### WHAT YOU NEED TO DO
Once you reach the line containing "can end. -/" in the data below, restate each line word for word up to and including the one containing "(c = none ∧".

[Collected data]

/-! ### One phase -/

/-- A phase hangs where it was issued, or completes with the answered status; nothing else. -/
theorem busPhase_cases (k : PhaseKind) (b : Byte) (s : State) :
    (∃ bus, Bus.ask s.cfg s.trace k (shown k b) s.bus = (.never, bus) ∧
        busPhase k b s = .hung { issue k b s with bus := bus }) ∨
    (∃ st bus, Bus.ask s.cfg s.trace k (shown k b) s.bus = (.done st, bus) ∧
        busPhase k b s = .done st (complete k b st { issue k b s with bus := bus })) := by
  unfold busPhase
  rcases h : Bus.ask s.cfg s.trace k (shown k b) s.bus with ⟨a, bus⟩
  cases a with
  | never => exact .inl ⟨bus, rfl, rfl⟩
  | done st => exact .inr ⟨st, bus, rfl, rfl⟩

theorem busPhase_never {k : PhaseKind} {b : Byte} {s : State} {bus : Bus}
    (h : Bus.ask s.cfg s.trace k (shown k b) s.bus = (.never, bus)) :
    busPhase k b s = .hung { issue k b s with bus := bus } := by simp [busPhase, h]

theorem busPhase_done {k : PhaseKind} {b st : Byte} {s : State} {bus : Bus}
    (h : Bus.ask s.cfg s.trace k (shown k b) s.bus = (.done st, bus)) :
    busPhase k b s = .done st (complete k b st { issue k b s with bus := bus }) := by simp [busPhase, h]

/-! ### The command cycle -/

@[simp] theorem command_refused (m : Misuse) (body : State → Ran Byte) (s : State) :
    command (some m) body s = .next { refuse m s with busy := false } := rfl

/-- Every way an accepted or refused command can end. -/
theorem command_cases (c : Option Misuse) (body : State → Ran Byte) (s : State) :
    (∃ m, c = some m ∧ command c body s = .next { refuse m s with busy := false }) ∨
    (c = none ∧
      ((∃ r t, body { s with busy := true } = .done r t ∧ command c body s = .next { t with res := r, busy := false }) ∨
       (∃ t, body { s with busy := true } = .hung t ∧ command c body s = .next t) ∨
       (∃ e, body { s with busy := true } = .fault e ∧ command c body s = .fault e))) := by
  cases c with
  | some m => exact .inl ⟨m, rfl, rfl⟩
  | none =>
    refine .inr ⟨rfl, ?_⟩
    unfold command
    rcases h : body { s with busy := true } with ⟨r, t⟩ | t | e
    · exact .inl ⟨r, t, rfl, by simp⟩
    · exact .inr (.inl ⟨t, rfl, by simp⟩)
    · exact .inr (.inr ⟨e, rfl, by simp⟩)

theorem command_done {body : State → Ran Byte} {s t : State} {r : Byte}
    (h : body { s with busy := true } = .done r t) : command none body s = .next { t with res := r, busy := false } := by
  simp [command, h]

theorem command_hung {body : State → Ran Byte} {s t : State}
    (h : body { s with busy := true } = .hung t) : command none body s = .next t := by
  simp [command, h]

/-! ### Checks -/

@[simp] theorem firstOf_nil : firstOf [] = none := rfl
@[simp] theorem firstOf_none (l : List (Option Misuse)) : firstOf (none :: l) = firstOf l := rfl
@[simp] theorem firstOf_some (m : Misuse) (l : List (Option Misuse)) : firstOf (some m :: l) = some m := rfl

@[simp] theorem require_true (m : Misuse) : require true m = none := rfl
@[simp] theorem require_false (m : Misuse) : require false m = some m := rfl

/-! ### The closure principle -/

/-- A relation between the state before and after that every primitive update of a command respects. -/
structure Closed (R : State → State → Prop) : Prop where
  refl : ∀ s, R s s
  trans : ∀ s t u, R s t → R t u → R s u
  refused : ∀ m s, R s { refuse m s with busy := false }
  accept : ∀ s, R s { s with busy := true }
  finish : ∀ r s, R s { s with res := r, busy := false }
  init : ∀ s, R s (initPeripheral s)
  issue : ∀ k b s, R s { issue k b s with bus := (Bus.ask s.cfg s.trace k (shown k b) s.bus).2 }
  complete : ∀ k b st s, R s (complete k b st s)
  txn : ∀ x s, R s { s with txn := x }
  stop : ∀ s, R s (sendStop s)
  opened : ∀ m s, R s (openStream m s)
  abort : ∀ s, R s { s with abrt := true }
  index : ∀ i s, R s { s with tix := i }
  initd : ∀ s, R s { s with initd := true }
  closed : ∀ x s, R s { s with sess := x, strm := .none, abrt := false, initd := false }
  sess : ∀ x s, R s { s with sess := x }
  counters : ∀ p c k s, R s { s with pg := p, col := c, cur := k }

section closure

variable {R : State → State → Prop} {F : Prop} (hR : Closed R)
include hR

/-- What a piece of a command that starts at s may end in: a state R-related to s, or a fault. -/
theorem closed_busPhase (k : PhaseKind) (b : Byte) (s : State) :
    (busPhase k b s).Ends (fun _ t => R s t) (R s) F := by
  have h := hR.issue k b s
  rcases busPhase_cases k b s with ⟨bus, ha, he⟩ | ⟨st, bus, ha, he⟩ <;> rw [he] <;> simp only [ha] at h
  · exact h
  · exact hR.trans _ _ _ h (hR.complete k b st _)

theorem closed_sendStart (s : State) : (sendStart s).Ends (fun _ t => R s t) (R s) F := by
  refine ends_andThen (closed_busPhase hR .start 0 s) (fun _ h => h) fun st t h => ?_
  split
  · exact hR.trans _ _ _ h (hR.txn _ _)
  · exact h

theorem closed_sendAddress (a : BitVec 7) (d : BitVec 1) (s : State) :
    (sendAddress a d s).Ends (fun _ t => R s t) (R s) F :=
  ends_andThen (closed_busPhase hR .address _ s) (fun _ h => h) fun _ _ h => hR.trans _ _ _ h (hR.txn _ _)

theorem closed_sendByte (b : Byte) (s : State) : (sendByte b s).Ends (fun _ t => R s t) (R s) F :=
  ends_andThen (closed_busPhase hR .data b s) (fun _ h => h) fun _ _ h => h

theorem closed_unlessFailed {s t : State} {next : State → Ran StreamResult} (o : PhaseOutcome) (k : PhaseKind)
    (h : R s t) (hn : ∀ u, R s u → (next u).Ends (fun _ v => R s v) (R s) F) :
    (unlessFailed o k t next).Ends (fun _ v => R s v) (R s) F := by
  cases o with
  | ack => exact hn t h
  | nack => exact hR.trans _ _ _ h (hR.abort _)
  | unexpected => exact hR.trans _ _ _ h (hR.abort _)

theorem closed_beginStream (cb : Byte) (mode : Strm) (s : State) :
    (beginStream cb mode s).Ends (fun _ t => R s t) (R s) F := by
  have h0 := hR.opened mode s
  refine ends_andThen (closed_sendStart hR _) (fun _ h => hR.trans _ _ _ h0 h) fun o1 s1 h1 => ?_
  have h1 := hR.trans _ _ _ h0 h1
  refine closed_unlessFailed hR o1 .start h1 fun t1 h1 => ?_
  refine ends_andThen (closed_sendAddress hR _ _ _) (fun _ h => hR.trans _ _ _ h1 h) fun o2 s2 h2 => ?_
  have h2 := hR.trans _ _ _ h1 h2
  refine closed_unlessFailed hR o2 .address h2 fun t2 h2 => ?_
  refine ends_andThen (closed_sendByte hR _ _) (fun _ h => hR.trans _ _ _ h2 h) fun o3 s3 h3 => ?_
  exact closed_unlessFailed hR o3 .data (hR.trans _ _ _ h2 h3) fun t3 h3 => h3

theorem closed_writeByte (b : Byte) (s : State) : (writeByte b s).Ends (fun _ t => R s t) (R s) F := by
  unfold writeByte
  split
  · exact hR.refl s
  · exact ends_andThen (closed_sendByte hR b s) (fun _ h => h) fun o t h =>
      closed_unlessFailed hR o .data h fun u hu => hu

theorem closed_tableLoop (n i : Nat) (s : State) : (tableLoop n i s).Ends (fun _ t => R s t) (R s) True := by
  induction n generalizing i s with
  | zero => exact hR.refl s
  | succ n ih =>
    unfold tableLoop
    split
    · trivial
    · have h0 := hR.index (BitVec.ofNat 16 i) s
      refine ends_andThen (closed_writeByte hR _ _) (fun _ h => hR.trans _ _ _ h0 h) fun r t h => ?_
      have h := hR.trans _ _ _ h0 h
      split
      · exact ends_mono (ih _ _) (fun _ _ h' => hR.trans _ _ _ h h') (fun _ h' => hR.trans _ _ _ h h')
      · exact h

theorem closed_writeTable (s : State) : (writeTable s).Ends (fun _ t => R s t) (R s) True := by
  unfold writeTable
  split
  · exact hR.refl s
  · refine ends_andThen (closed_tableLoop hR _ _ _) (fun _ h => h) fun r t h => ?_
    split
    · exact hR.trans _ _ _ h (hR.trans _ _ _ (hR.index 0 t) (hR.initd _))
    · exact hR.trans _ _ _ h (hR.index 0 t)

theorem closed_emitColumns (src : State → Nat → Option Byte) (n : Nat) (s : State) :
    (emitColumns src n s).Ends (fun _ t => R s t) (R s) True := by
  induction n generalizing s with
  | zero => exact hR.refl s
  | succ n ih =>
    unfold emitColumns
    split
    · trivial
    · refine ends_andThen (closed_writeByte hR _ _) (fun _ h => h) fun r t h => ?_
      split
      · have h := hR.trans _ _ _ h (hR.counters t.pg (t.col + 1) (t.cur + 1) t)
        exact ends_mono (ih _) (fun _ _ h' => hR.trans _ _ _ h h') (fun _ h' => hR.trans _ _ _ h h')
      · exact h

### RESULT
/-- Every way an accepted or refused command can end. -/
theorem command_cases (c : Option Misuse) (body : State → Ran Byte) (s : State) :
    (∃ m, c = some m ∧ command c body s = .next { refuse m s with busy := false }) ∨
    (c = none ∧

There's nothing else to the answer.